For the word "this", state how many lines of the records include it, with no other text.

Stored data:
····················
-- ==== Sys2Proof/Machine/Issue.lean ====
section
/-! DEFINITION. Selection (09 R212 to R216): which threads can issue, the units at an entry, the guard and the age rule,
the issue group; the end of a cycle; the mapped opcode space (04 R90). -/

namespace Sys2Proof.Machine

/-- What a mapped word does under a decode-table entry (04 R89, R90). -/
inductive Mapped where
  | illegal
  | emulate
  | target (d : Decoded)
  deriving DecidableEq, Repr

/-- The word of a mapped opcode under its table entry: ACT 1 decodes it in TARGET's format (04 R90). -/
def mappedBy (e : BitVec 16) (p : Pfx) (w : Word) : Mapped :=
  let act := (e.extractLsb' 14 2).toNat
  let op := (e.extractLsb' 0 10).toNat
  if e.extractLsb' 10 4 != 0 then .illegal
  else if act = 1 then
    if assigned op then .target (finish p p.words.length (BitVec.ofNat 32 (op * 2 ^ 22) ||| (w.extractLsb' 0 22).zeroExtend 32))
    else .illegal
  else if act = 2 then .emulate
  else .illegal

namespace State

/-- The decode-table entry of a mapped word as its team read it (04 R91). -/
def tableEntry (s : State) (n : Nat) (w : Word) : BitVec 16 := nthD 0 (s.team n).dtab (opcodeOf w - 0x380)

/-- The instruction whose operands a thread's bundle has: a mapped word's target where it executes as one (04 R90). -/
def effective (s : State) (n : Nat) : Instr → Instr
  | .mappedOpcode p w => match mappedBy (s.tableEntry n w) p w with
    | .target (.ok i) => i
    | _ => .mappedOpcode p w
  | i => i

/-- What stands at a thread's program counter. -/
def peek (s : State) (t : Tid) : Bundle := (s.fetchBundle t.team (s.thread t).pc).2

/-- Nothing outside its bundle holds the thread: resident, not stopped, no wait; where its team is halted or its context
held, it still ends the bundle it is in (09 R213, 10 R225, R414, 18 R309, 19 R329). -/
def free (s : State) (t : Tid) : Bool :=
  let m := s.team t.team
  let x := s.thread t
  x.present && m.status = .resident && (!(m.halted || (s.ctx m.ctx).halt) || s.inBundle t) && x.stop.isNone && s.waitOver t

/-- The thread may issue its bundle in this cycle under its stall count (04 R81). -/
def due (s : State) (t : Tid) : Bool := s.free t && s.earliest t ≤ s.cycle && (s.thread t).entry != 256

/-- A register that the bundle reads or writes has a variable-latency result under way (04 R85). -/
def interlocked (s : State) (t : Tid) (i : Instr) : Bool :=
  (i.reads ++ i.writes).any fun r => (s.groupOf t).pend.any fun e => e.due.isNone && s.writesReg t r e

/-- A convergent unit waits for a result under way (04 R85): to a register it writes, to a uniform, mask or address register it
reads, or to a vector register of one of the threads whose own it reads. -/
def unitInterlocked (s : State) (i : Instr) (ts : List Tid) : Bool :=
  let coming := fun (t : Tid) (rs : List Reg) => rs.any fun r => (s.groupOf t).pend.any fun e => e.due.isNone && s.writesReg t r e
  ts.any (fun u => coming u (i.writes ++ i.reads.filter fun r => !r.isVector)) ||
  (s.readers i ts).any fun u => coming u (i.reads.filter Reg.isVector)

/-- A thread that a convergent bundle passes does not wait for it (05 R105): of results under way it waits for one to the
governing mask, and under z for one to what it is to write (04 R85). -/
def passerInterlocked (s : State) (t : Tid) (i : Instr) : Bool :=
  ((.k i.pfx.k : Reg) :: if i.pfx.z then i.writes else []).any fun r => (s.groupOf t).pend.any fun e => e.due.isNone && s.writesReg t r e

/-- The queue that the bundle needs a place in is full (06 R148, 08 R194); a copy with a cause that comes before that wait is
not held by it (R413). -/
def queueFull (s : State) (t : Tid) (i : Instr) : Bool :=
  if 0x120 ≤ i.opcode && i.opcode ≤ 0x12A then !s.sfRoom (s.coreNum t) (sfQueue t)
  else match i with
    | .cpy f | .cpyg f | .cpys f | .cpyr f => s.copyFull (s.coreNum t) && (s.copyEarly t f).isNone
    | _ => false

/-- The unit that a thread leads or is (09 R213): itself; or, at a convergent bundle it is governed by, its group's governed
threads, led by the lowest. None where the unit is not ready: a thread that passes a bundle that is not convergent waits too
for a result under way to a register that the bundle names (04 R85, 15 R291). -/
def unitOf (s : State) (t : Tid) : Option (List Tid) :=
  if !s.due t then none
  else match s.peek t with
    | .ok j _ =>
      let i := s.effective t.team j
      if i.info.conv && s.governed t i && (s.decodeTrap t i).isNone then
        let pc := (s.thread t).pc
        let ts := (s.tids t.team).filter fun u => u.grp = t.grp && s.governed u i
        if ts.head? = some t && ts.all (fun u => (s.thread u).pc = pc && s.due u && (s.decodeTrap u i).isNone) &&
            !s.unitInterlocked i ts then some ts else none
      else if i.info.conv && (s.decodeTrap t i).isNone then if s.passerInterlocked t i then none else some [t]
      else if (s.decodeTrap t i).isNone && (s.interlocked t i || (s.governed t i && s.queueFull t i)) then none
      else some [t]
    | _ => some [t]

/-- The ready units of an entry's threads. -/
def unitsAt (s : State) (c entry : Nat) : List (List Tid) :=
  ((s.coreTids c).filter fun t => (s.thread t).entry = entry).filterMap s.unitOf

/-- A unit's stamp: the oldest of its threads (09 R213). -/
def unitStamp (s : State) (u : List Tid) : Nat := u.foldl (fun m t => min m (s.thread t).stamp) (s.thread (u.headD ⟨0, 0, 0⟩)).stamp

/-- A unit's lowest lane. -/
def unitLane (s : State) (u : List Tid) : Nat := u.foldl (fun m t => min m (s.lane t)) 64

/-- The entries of a core that hold threads, rising. -/
def entriesOf (s : State) (c : Nat) : List Nat := sortBy id (distinct ((s.coreTids c).map fun t => (s.thread t).entry))

/-- The entry selected: the one under the guard pointer if it holds a unit that was already ready in the previous cycle,
otherwise the one whose oldest ready unit is oldest, the lower of equals (09 R214). -/
def selectEntry (s : State) (c : Nat) : Option Nat :=
  let guard := ((s.core c).guard + s.cycle) % 256
  if (s.unitsAt c guard).any fun u => (s.core c).ready.any fun t => u.head? = some t then some guard
  else
    ((s.entriesOf c).foldl (fun (best : Option (Nat × Nat)) e =>
      match (s.unitsAt c e).map s.unitStamp with
      | [] => best
      | x :: l =>
        let m := l.foldl min x
        match best with
        | none => some (e, m)
        | some b => if m < b.2 then some (e, m) else some b) none).map fun b => b.1

/-- Takes units whose lanes are free, in order (09 R214, step 3). -/
def takeUnits (s : State) : List (List Tid) → List Nat → List Tid
  | [], _ => []
  | u :: us, taken =>
    let lanes := u.map s.lane
    if lanes.any fun l => taken.contains l then s.takeUnits us taken else u ++ s.takeUnits us (lanes ++ taken)

/-- The issue group of an entry, by rising lane (09 R214): units of a keyed entry in stamp order, the oldest unit of the
overflow entry. DESIGN CHOICE (log entry 93): units of one stamp and lane are taken by team, group and thread, and so are
those of the overflow entry after stamp and lane. -/
def issueGroup (s : State) (c entry : Nat) : List Tid :=
  let units := sortBy (fun u => s.unitStamp u * 64 + s.unitLane u) (s.unitsAt c entry)
  sortBy s.lane (if entry = 255 then units.headD [] else s.takeUnits units [])

/-- A core with an issue group that has not issued in this cycle. -/
def nextIssue (s : State) : Option (Nat × Nat) :=
  let cores := sortBy id (distinct (s.teams.filterMap fun m => if m.status = .resident then some m.core else none))
  cores.findSome? fun c =>
    if (s.core c).issued.any (fun i => i.1 = s.cycle) then none
    else (s.selectEntry c).map fun e => (c, e)

/-- A thread that stands at a PACE word, which takes no issue slot (04 R68). -/
def nextPace (s : State) : Option Tid :=
  ((List.range s.teams.length).flatMap s.tids).find? fun t => s.free t && (match s.peek t with
    | .ok (.pace _) _ => true
    | _ => false)

/-- YIELD ends for threads of other entries than the one that issues (05 R117). -/
def endYields (s : State) (c entry : Nat) : State :=
  ((s.coreTids c).filter fun t => match (s.thread t).wait with
    | .yield _ => (s.thread t).entry != entry
    | _ => false).foldl (fun s t => s.modThread t fun x => { x with wait := .none }) s

/-- The machine with an issue group under execution. -/
def issuing (s : State) (c : Nat) (ts : List Tid) (pc : DWord) (n : Nat) : State :=
  { s with cur := ⟨c, ts, pc, pc + BitVec.ofNat 64 (4 * (n - 1)), pc + BitVec.ofNat 64 (4 * n)⟩ }

/-- Asks for the line of code that holds an address: from the host 128 bytes (23 R358), once a locked line is free (R360);
from a peer as a read (R368). -/
def askCode (s : State) (t : Tid) (p : Phys) : State :=
  let pa := p.pa / 128 * 128
  if p.tgt = 2 then
    if s.hostLocked t (lineOf p.key) then s.modThread t fun x => { x with wait := .hostLine (lineOf p.key) }
    else if 2048 ≤ s.host.reqs.length then s.modThread t fun x => { x with wait := .tableRoom }
    else
      let (s, id) := s.hostRequest [t] pa 128 none 0 0 true
      s.modThread t fun x => { x with wait := .answer id [] false }
  else if !s.tableRoom (s.coreNum t) then s.modThread t fun x => { x with wait := .tableRoom }
  else
    let (s, id) := s.openTxn (s.coreNum t) (lineOf p.key) [t] [t] (s.thread t).pc true false
    (s.sendBy t.team (.read p.peer pa 128)).modThread t fun x => { x with wait := .answer id [] false }

/-! ### The end of a cycle -/

/-- Keyed entries whose last thread has left become free (09 R212). -/
def freeEntries (s : State) (c : Nat) : State :=
  let held := (s.coreTids c).map fun t => (s.thread t).entry
  s.modCore c fun k => { k with entries := k.entries.filter fun e => held.contains e.num }

/-- The threads that leave their entries in this cycle join new ones, by lane (09 R212). DESIGN CHOICE (log entry 93): keys
of one lowest lane are served by team, group and thread. -/
def joinAll (s : State) (c : Nat) : State :=
  (sortBy s.lane ((s.coreTids c).filter fun t => (s.thread t).entry = 256)).foldl (fun s t =>
    let stamp := (s.thread t).stamp
    (s.join t s.cycle).modThread t fun x => { x with stamp := stamp }) s

/-- The request of an asker for a line stands: of a group, a thread at its bundle that awaits it (or, where `again`, is to ask
again); of a store buffer, its entry; of an engine, its copy; of a slice, the dirty private copy; of a claim, who waits for the
granule; of a commit, the shadow line; of a port, what has arrived and waits. -/
def asks (s : State) (who : Asker) (line : Nat) (again : Bool) : Bool := match who with
  | .group n g pc =>
    let m := s.team n
    m.status = .resident && !m.halted && (s.tids n).any fun t => t.grp = g && (s.thread t).pc = pc && (match (s.thread t).wait with
      | .home l => l = line
      | .refused l => again && l = line
      | .none => again
      | _ => false)
  | .buffer c => (s.core c).sb.any fun e => e.line = line
  | .engine c e => (s.engine c e).isSome
  | .slice cl => (s.priv? cl line).any fun p => p.dirty
  | .claim g => (s.home.wants.any fun w => w.gran = g) || s.fab.asked.any fun w => w.gran = g
  | .commit n => s.home.shadows.any fun x => x.team = n && x.line = line
  | .port 0 => (s.host.inbound.any fun w => lineOf w.addr ≤ line && line * 128 < w.addr + w.bytes.length) ||
    s.agenda.any fun d => (d.ev = .hostAtomicop && lineOf d.arg.addr = line) || (d.ev = .backInvalidate && d.arg.addr = line)
  | .port (p + 1) => s.fab.waits.any fun w => w.1 = p

/-- Writes that homes have performed end, and requests whose asker is gone (11 R247). -/
def endTxns (s : State) : State :=
  if s.home.txns.isEmpty && s.home.refused.isEmpty then s
  else s.modHome fun h => { h with
    txns := h.txns.filter fun x => !x.done && s.asks x.who x.line false
    refused := h.refused.filter fun r => s.asks r.who r.line true }

/-- A line leaves its way (11 R243, R244): a private copy once it can be written back; a line that has moved returns home, once no
write of it is in progress (R247); a dirty pool line is written to its shelf, whose port must be up (23 R364). -/
def leaveWay (s : State) (x : L2Line) : State :=
  match x.cl with
  | some cl => match s.priv? cl x.line with
    | some p => let (s, r) := s.writeBack cl p false; s.askBack cl r
    | none => s.l2Drop x.line x.cl
  | none =>
    if s.home.txns.any fun r => r.line = x.line then s
    else if x.under.isSome && s.fab.poolDown.contains (keyPa (x.line * 128) / 2 ^ 45) then s
    else (s.l2Drop x.line none).modHome fun h => { h with fwd := h.fwd.filter fun f => !(f.line = x.line && f.moved.isSome) }

/-- The lines that are to leave their ways do; those of private copies that are gone are free. -/
def endWays (s : State) : State :=
  (s.home.l2.filter fun x => x.out || x.cl.any fun cl => (s.priv? cl x.line).isNone).foldl (fun s x => s.leaveWay x) s

/-- The lowest threads of the ready units of a core. -/
def readyUnits (s : State) (c : Nat) : List Tid :=
  (s.entriesOf c).flatMap fun e => (s.unitsAt c e).filterMap fun u => u.head?

/-- A µs of global time has passed (18 R324): a watchdog that has reached its limit expires, and the others count, while
a team of the context is resident and HALT is 0. A restart in the same µs comes first. -/
def watch (s : State) (c : Nat) : State :=
  let k := s.ctx c
  if !k.en || k.halt || !(s.teams.any fun m => m.ctx = c && m.status = .resident) then s
  else if k.wdlim != 0 && k.wdlim.toNat * 1000 ≤ k.wdCount then s.after 1 .watchdogExpiry { ctx := c }
  else s.modCtx c fun k => { k with wdCount := k.wdCount + 1 }

/-- The cycle ends: homes end what they have performed, entries free, ready units are noted, time advances: a third of a ns, half of that while a clock that
is ahead is slewed (00 R1, 26 R392). -/
def tick (s : State) : State :=
  let s := s.cores.foldl (fun s k =>
    let s := (s.freeEntries k.1).joinAll k.1
    let r := s.readyUnits k.1
    s.modCore k.1 fun c => { c with ready := r }) s.endTxns.endWays
  let time := if s.time.slew = 0 then { s.time with sixths := s.time.sixths + 2 }
    else { s.time with sixths := s.time.sixths + 1, slew := s.time.slew - 1 }
  let s : State := if time.sixths / 6000 = s.time.sixths / 6000 then s else s.ctxs.foldl (fun s k => s.watch k.1) s
  { s with cycle := s.cycle + 1, time := time }

/-- The first step that is due, and the agenda without it. -/
def takeDue (now : Nat) : List Due → Option (Due × List Due)
  | [] => none
  | d :: l => if d.at_ ≤ now then some (d, l) else match takeDue now l with
    | some (x, l') => some (x, d :: l')
    | none => none

/-- The first reset of the module in the agenda, and the agenda without it. -/
def takeReset : List Due → Option (Due × List Due)
  | [] => none
  | d :: l => if d.ev = .moduleReset then some (d, l) else match takeReset l with
    | some (x, l') => some (x, d :: l')
    | none => none

end State

end Sys2Proof.Machine
end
····················
▶ **Task response**:
3